Тягучая неизвестность душила. Нужно было разорвать ее, чтобы действительно не начать сходить с ума.

— Есть идеи, что нам теперь делать? — с надеждой спросила Олеся.

— А у тебя?

Олеся внутренне съежилась. Неужели нельзя ответить нормально? Она привыкла, что те, к кому она обращалась за помощью — дедушка, родители, преподаватели, — всегда шли навстречу.

Здесь ты одна.

— Не знаю, — вынужденно признала она (можно подумать, он знает!). — Но какой-то выход ведь должен быть. Вышла же как-то та старуха.

— А с чего ты взяла, что она вышла? — в вопросе Семена сквозила легкая издевка.

— Алла Егоровна ведь сказала, что видела ее во дворе…

— А ты сама ее видела? — Семен повысил голос. — Нет? И я не видел! Извини, но, по-моему, эта твоя Алла Егоровна немного того, — он крутанул пальцем у виска. — Тут и без той бабки какая-то дичь творится! У меня от этого уже башка трещит! Я вообще не должен был тут оказаться!

На небритых щеках Семена проступили желваки. Парень с присвистом выдохнул и сильнее обычного потер затылок.

— Извини. Не обращай внимания, — он выдавил кислую полуулыбку. — Просто курево кончается, а без сигарет я… немного нервным становлюсь. Ты ведь не куришь?

— Нет.

— Вот и правильно. И не начинай, — голос Семена звучал устало. — Ладно, я пойду тогда… Попробую еще раз.

Олеся продолжала стоять посреди маленького коридора возле двери ванной, и парень, не поднимая глаз, протиснулся мимо нее в прихожую.

А ты думала, первый встречный будет нянчиться с тобой, как мать родная?

Именно так Олеся не думала, но… откуда тогда эта глупая обида на Семена?

«Тут творится фиг знает что, а я…»

Действительно, какого черта она стоит тут и рефлексирует?

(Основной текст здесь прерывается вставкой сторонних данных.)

/-- The place of a full fence in the total order of its instance: what stands before it in program order happens before what follows a later
one. -/
def State.fullFence (s : State) (party : Nat) (sc : Scope) : State :=
  let k := s.kindOf party
  let mine := s.clkOf party
  let s := s.relFence party sc
  let before := s.scF.filter fun f => f.1 == sc && inInst k sc f.2.1 (k == f.2.1) && inInst f.2.1 sc k (k == f.2.1)
  let s := before.foldl (fun s f => s.joinClk party f.2.2) s
  let s := s.acqFence party sc
  { s with scF := (sc, k, mine) :: s.scF }

/-! ## Convenience -/

def keysFrom (k n : Nat) : List Nat := (List.range n).map (k + ·)

/-- A little-endian value written at consecutive keys. -/
def cellsOf (k n v : Nat) : List (Nat × Byte) := (keysFrom k n).zip ((List.range n).map fun i => BitVec.ofNat 8 (v / 256 ^ i))

/-- The number in little-endian bytes (00 R7). -/
def leNum : List Byte → Nat
  | [] => 0
  | b :: l => b.toNat + 256 * leNum l

/-- What a point holds of a location: the write last performed there, with its byte. -/
def State.pickAt (s : State) (p k : Nat) : Pick :=
  match s.histOf k with
  | none => { key := k, w := none, val := s.byteAt k }
  | some h => pickOf h (h.ws.find? fun w => w.id == h.lastAt p)

/-- Whether the home, or the scratchpad, holds a location poisoned. -/
def State.poisonedKey (s : State) (k : Nat) : Bool := s.pickBad (s.pickAt (recordPoint k) k)

/-- What the home, or the scratchpad, holds of some locations poisoned. -/
def State.spoil (s : State) (ks : List Nat) : State := s.markAt (fun h => h.lastAt (recordPoint h.key)) ks

/-- The byte that a home holds; none where nothing gives it a value. -/
def State.homeByte (s : State) (k : Nat) : Option Byte := (s.pickAt (recordPoint k) k).val

/-- A value as the part's own units read it at the home, a free byte where there is none. -/
def State.homeRead (s : State) (keys : List Nat) : Nat × State :=
  let (bs, s) := fillBytes s (keys.map fun k => s.pickAt (recordPoint k) k)
  (leNum bs, s)

/-! ## Ranges -/

/-- A range, first key and length, outside another; and the part of it inside. -/
def cutRange (r c : Nat × Nat) : List (Nat × Nat) :=
  if c.1 + c.2 ≤ r.1 ∨ r.1 + r.2 ≤ c.1 then [r]
  else [(r.1, c.1 - r.1), (c.1 + c.2, r.1 + r.2 - (c.1 + c.2))].filter fun x => x.2 != 0

def meetRange (r c : Nat × Nat) : List (Nat × Nat) :=
  let lo := max r.1 c.1
  let hi := min (r.1 + r.2) (c.1 + c.2)
  if lo < hi then [(lo, hi - lo)] else []

/-- Ranges outside all of some others. -/
def cutAll (rs cs : List (Nat × Nat)) : List (Nat × Nat) := cs.foldl (fun rs c => rs.flatMap fun r => cutRange r c) rs

def inRange (r : Nat × Nat) (k : Nat) : Bool := decide (r.1 ≤ k ∧ k < r.1 + r.2)

/-! ## Seals (09 R262, 17 R431) -/

/-- The ranges of this device that hold a non-zero version. -/
def State.sealedRanges (s : State) : List (Nat × Nat) := (s.seals.filter fun e => e.peer == none && e.ver != 0).map fun e => (e.base, e.len)

/-- Whether a home refuses writes to a key: its range holds a non-zero version. -/
def State.sealed (s : State) (k : Nat) : Bool := isDeviceKey k && s.sealedRanges.any fun r => inRange r k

Сейчас есть проблемы поважнее!

Ты не в себе.

Злость на себя, на пугающий бардак в собственной голове и заодно на Семена застряла в горле кислой отрыжкой: не проглотить, не выхаркнуть.

— Думаешь, что-то изменится, если просто бегать по лестнице туда-сюда? — наконец произнесла Олеся, глядя, как Семен снова надевает ботинки.

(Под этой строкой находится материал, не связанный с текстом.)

-- DESIGN CHOICE (log 62, safe and in part unsafe): see notes/assumptions/62.md.
/-- Room for one more line: where the cache is full, a line of it goes, any one, written back as `wb` says if it is dirty (09 R258). -/
def State.makeRoom (s : State) (wb : State → Line → State) (lvl : CacheLevel) (owner line : Nat) : State :=
  let ls := s.lines.filter (sharesRoom lvl owner line)
  if (s.line? lvl owner line).isSome || decide (ls.length < cacheLines lvl) then s
  else
    let (i, s) := takeChoice s ls.length
    match ls[i]? with
    | some x => (wb s x).dropLine lvl owner x.line
    | none => s

def Line.clean (lvl : CacheLevel) (owner line ver : Nat) : Line :=
  { lvl := lvl, owner := owner, line := line, dirty := 0, stale := false, ctxh := 0, writes := [], ver := ver }

/-- The home cache of a device line holds it (09 R257). -/
def State.holdHome (s : State) (line : Nat) : State :=
  let m := mdieOf (line * 64)
  if !isDeviceKey (line * 64) || (s.line? .home m line).isSome then s
  else (s.makeRoom (fun s _ => s) .home m line).putLine (.clean .home m line 0)

/-! ## Sealed lines of peers (09 R263) -/

/-- The entries of a die's sealed ranges, the most recently used first. -/
def State.peerSeals (s : State) (die : Nat) : List SealEnt := s.sealCache.filter fun e => e.mdie == die

/-- Whether a peer's line lies in the range of an entry. -/
def SealEnt.covers (e : SealEnt) (line : Nat) : Bool :=
  match e.peer with
  | some p => decide (peerKey p e.base ≤ line * 64 ∧ line * 64 < peerKey p e.base + e.len)
  | none => false

/-- The lines that a die holds under an entry, in its L2 and its L1s. -/
def State.linesUnder (s : State) (e : SealEnt) : List Line :=
  s.lines.filter fun l => l.ver == e.ver && e.covers l.line && ((l.lvl == .l2 && l.owner == e.mdie) || (l.lvl == .l1 && l.owner / 16 == e.mdie))

/-- A line written back to its home or target: from an L1 through its die's L2. -/
def State.writeOut (s : State) (l : Line) : State :=
  match l.lvl with
  | .l2 => s.writeBackHome l
  | .l1 =>
    if l.dirty == 0 then s
    else
      let die := l.owner / 16
      let s := (s.moveAt l.line l.dirty (100 + l.owner) (pointL2 die)).putLine l.cleaned
      let x := (s.line? .l2 die l.line).getD { l with lvl := .l2, owner := die, dirty := 0, writes := [], bad := [] }
      s.writeBackHome (x.merged l)
  | .home => s

/-- An entry freed, and the lines it stood for dropped, dirty ones written back first (09 R261). -/
def State.freeSeal (s : State) (e : SealEnt) : State :=
  let ls := sortBy (fun a _ => a.lvl == .l1) (s.linesUnder e)
  { (ls.foldl State.writeOut s).dropAll ls with sealCache := s.sealCache.filter fun x => x != e }

-- DESIGN CHOICE (log 62, safe and in part unsafe): A fill of a range, and an access of a line held under it, count as its use.
/-- A use of a line that a die holds under an entry: the entry is the most recently used one (09 R263). -/
def State.useSeal (s : State) (die ver line : Nat) : State :=
  if ver == 0 then s
  else match s.sealCache.find? fun e => e.mdie == die && e.ver == ver && e.covers line with
    | some e => { s with sealCache := e :: s.sealCache.filter fun x => x != e }
    | none => s

-- DESIGN CHOICE (log 62, safe and in part unsafe): see notes/assumptions/62.md.
/-- The version that a fill of a peer's line returns, 0 where its range is not sealed, with the range; the peer may reseal at any time, so the
version is free. A die that needs a 257th entry drops the least recently used one. -/
def State.peerFill (s : State) (die line : Nat) : Nat × State :=
  if !isPeerKey (line * 64) then (0, s)
  else
    let p := (line * 64 - 2 ^ 61) / 2 ^ 43
    let a := line * 64 % 2 ^ 43
    let (base, len) := ((s.seals.find? fun e => e.peer == some p && decide (e.base ≤ a ∧ a < e.base + e.len)).map fun e => (e.base, e.len)).getD
      (a / 4096 * 4096, 4096)
    let (i, s) := takeChoice s 2
    let (v, s) := takeFree s
    if i == 0 || v == 0 then (0, s)
    else
      let e : SealEnt := { peer := some p, mdie := die, base := base, len := len, ver := v.toNat }
      let s := { s with sealCache := s.sealCache.filter fun x => x != e }
      let s := match (s.peerSeals die)[255]? with
        | some old => s.freeSeal old
        | none => s
      (v.toNat, { s with sealCache := e :: s.sealCache })

/-- The version queries of an acquire at system scope: an entry whose range the peer has resealed goes with its lines. -/
def State.queryPeers (s : State) (die : Nat) : State :=
  let s := s.cross die true ((s.peerSeals die).filterMap fun e => e.peer.map fun p => peerKey p e.base)
  (s.peerSeals die).foldl (fun s e =>
    let (i, s) := takeChoice s 2
    if i == 0 then s.freeSeal e else s) s

/-- Lines of host and peer pages that a system acquire keeps: sealed lines whose version still matches (09 R261, R263). -/
def State.keepsPeer (s : State) (die : Nat) (l : Line) : Bool := l.ver != 0 && (s.peerSeals die).any fun e => e.ver == l.ver && e.covers l.line

/-! ## Fills, stores, write-backs, releases and acquires -/

/-- The bytes of a peer's line under a sealed version, which are the same for as long as the line is kept (10 R289). -/
def State.sealedBytes (s : State) (v : Nat) : List Byte × State :=
  if v == 0 then ([], s) else let (ws, s) := takeFrees s 64; (ws.map fun w => BitVec.ofNat 8 w.toNat, s)

/-- A line held by the L2 of a die, filled from its home if it was not there (09 R257, R260). -/
def State.holdL2 (s : State) (die line : Nat) : State :=
  match s.line? .l2 die line with
  | some l => s.useSeal die l.ver line
  | none =>
    let s := (s.cross die false [line * 64]).holdHome line
    let s := s.makeRoom State.writeBackHome .l2 die line
    let (v, s) := s.peerFill die line
    let (bs, s) := s.sealedBytes v
    ((s.putLine { Line.clean .l2 die line v with bytes := bs }).snap line (pointL2 die)).dirAdd line die

/-- An L1 line written back to its die's L2, which sends notices to the other cores of the die that hold it; an L2 with a monitor on the line reads it again
from there (09 R260, R267). -/
def State.writeBackL2 (s : State) (l : Line) : State :=
  if l.dirty == 0 then s
  else
    let die := l.owner / 16
    let s := s.holdL2 die l.line
    let x := (s.line? .l2 die l.line).getD (.clean .l2 die l.line 0)
    let s := s.putLine (x.merged l)
    ((s.moveAt l.line l.dirty (100 + l.owner) (pointL2 die)).putLine l.cleaned).noteCores die l.line (some l.owner)

/-- A line that a cache still holds, written back to the next level. -/
def State.flush (s : State) (l : Line) : State :=
  match s.line? l.lvl l.owner l.line with
  | none => s
  | some x => match l.lvl with
    | .l1 => s.writeBackL2 x
    | .l2 => s.writeBackHome x
    | .home => s

/-- A line held by the L1 of a core, filled from its die's L2. -/
def State.holdL1 (s : State) (die core line : Nat) : State :=
  let o := coreId die core
  match s.line? .l1 o line with
  | some l => s.useSeal die l.ver line
  | none =>
    let s := s.holdL2 die line
    let s := s.makeRoom State.flush .l1 o line
    let x := (s.line? .l2 die line).getD (.clean .l2 die line 0)
    (s.putLine { Line.clean .l1 o line x.ver with bytes := x.bytes, bad := x.bad }).snap line (100 + o)

/-- A read by a core leaves its lines in the L2, and in the L1 unless it says `.nc` (07 R171, R176, 09 R257). -/
def State.fillLines (s : State) (die core : Nat) (keys : List Nat) (l1 : Bool) : State :=
  (linesOf keys).foldl (fun s l => if l1 then s.holdL1 die core l else s.holdL2 die l) s

/-- Whether what a core finds of some locations in its L1, or else in its die's L2, is poisoned there (17 R426, R432). -/
def State.heldBad (s : State) (die core : Nat) (keys : List Nat) : Bool :=
  keys.any fun k => match (s.line? .l1 (coreId die core) (lineOf k)).or (s.line? .l2 die (lineOf k)) with
    | some l => l.bad.contains (k / 8)
    | none => false

/-- Of some locations those that neither the L1 of a core nor its die's L2 holds. -/
def State.missed (s : State) (die core : Nat) (keys : List Nat) : List Nat :=
  keys.filter fun k => !isSpKey k && ((s.line? .l1 (coreId die core) (lineOf k)).or (s.line? .l2 die (lineOf k))).isNone

/-- Bytes written into a line that a cache holds; a granule written whole is poisoned no more. -/
def State.dirtyLine (s : State) (lvl : CacheLevel) (owner line : Nat) (keys : List Nat) (wid ctxh : Nat) : State :=
  let x := (s.line? lvl owner line).getD (.clean lvl owner line 0)
  let bad := x.bad.filter fun g => (keys.filter fun k => k / 8 == g).length != 8
  (s.putLine { x with dirty := x.dirty ||| dirtyBits line keys, ctxh := ctxh, more := x.writersBut ctxh [], writes := (wid :: x.writes).eraseDups, bad := bad }).landAt (cachePoint lvl owner)
    (keys.filter fun k => lineOf k == line) wid

/-- A write at the L2 of a die, as by an atomic there (07 R191): the cores of the die other than the writer's get notices. -/
def State.writeL2 (s : State) (die core : Nat) (keys : List Nat) (wid ctxh : Nat) : State :=
  (linesOf keys).foldl (fun s l =>
    ((s.holdL2 die l).dirtyLine .l2 die l keys wid ctxh).noteCores die l (some (coreId die core))) s

/-- A store of a core: dirty bytes in its L1 (09 R258), or in the L2 where its L1 is to hold nothing (07 R171). A line under a monitor of the die
is written through to the slice at once (09 R267). -/
def State.writeL1 (s : State) (die core : Nat) (keys : List Nat) (wid ctxh : Nat) (l1 : Bool) : State :=
  (linesOf keys).foldl (fun s l =>
    let ks := keys.filter fun k => lineOf k == l
    if !l1 && (s.line? .l1 (coreId die core) l).isNone then s.writeL2 die core ks wid ctxh
    else
      let s := (s.holdL1 die core l).dirtyLine .l1 (coreId die core) l ks wid ctxh
      if s.monitored die l then
        match s.line? .l1 (coreId die core) l with
        | some x => s.writeBackL2 x
        | none => s
      else s) s

/-- A write performed at the home of its locations, or in its scratchpad: the home sends the stale notices of R260. A write of a compute die is
performed at a monitor point of that die too (09 R267). -/
def State.landHome (s : State) (writer : Option Nat) (keys : List Nat) (wid : Nat) : State :=
  let s := (s.landAt pointSp (keys.filter isSpKey) wid).landAt pointHome (keys.filter fun k => !isSpKey k) wid
  let s := (linesOf keys).foldl (fun s l => (s.holdHome l).notices l writer) s
  match writer with
  | some d => s.landAt (pointL2 d) (keys.filter fun k => !isSpKey k && s.monitored d (lineOf k)) wid
  | none => s

/-- A write of the part itself, or of one outside the dies, performed at its home at once. -/
def State.writeHome (s : State) (party : Nat) (data : List (Nat × Byte)) (poison : Bool) (writer : Option Nat) : State :=
  (s.write party data none none [] poison).landHome writer (data.map Prod.fst) s.nextWrite

/-- The push of a release at a scope by a split of a core: every dirty line of the core, and of the die from device scope on (09 R259). -/
def State.pushLines (s : State) (die core : Nat) (sc : Scope) : State :=
  if sc == .team then s
  else
    let s := (s.lines.filter fun l => l.lvl == .l1 && l.owner == coreId die core).foldl State.flush s
    if sc == .cluster then s
    else (s.lines.filter fun l => l.lvl == .l2 && l.owner == die && (sc == .system || isDeviceKey (l.line * 64))).foldl State.flush s

/-- An overflow flag of stale notices makes every line it concerns stale at an acquire, which clears it (17 R429). -/
def State.takeOverflow (s : State) (die core : Nat) (sc : Scope) : State :=
  match s.die? die with
  | none => s
  | some d =>
    let wide := sc == .device || sc == .system
    let hit (l : Line) : Bool :=
      (l.lvl == .l1 && l.owner == coreId die core && sc != .team && d.coreOvf.contains core) ||
        (l.lvl == .l2 && l.owner == die && wide && isDeviceKey (l.line * 64) && d.ovf.contains (mdieOf (l.line * 64)))
    let s := { s with lines := s.lines.map fun (l : Line) => if hit l then { l with stale := true } else l }
    s.updDie die fun d => { d with
      coreOvf := if sc == .team then d.coreOvf else d.coreOvf.filter fun c => c != core, ovf := if wide then [] else d.ovf }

— А что ты предлагаешь? Сидеть сложа руки?

Ответить было нечего.

Прислонившись к стене подъезда в том самом месте, где стояла до этого, Олеся следила за перемещениями Семена по лестнице.

Вниз, вниз, вниз, еще раз вниз, потом снова вниз. По кругу.

Родители всегда были против домашних животных, и Олеся с удовольствием тискала кошек и собак, когда случалось бывать в гостях у одноклассников. А у одной девочки жил хомяк. Олесе не нравился противный запах, исходивший от клетки, но иногда она подолгу наблюдала за тем, как хомяк крутит колесо.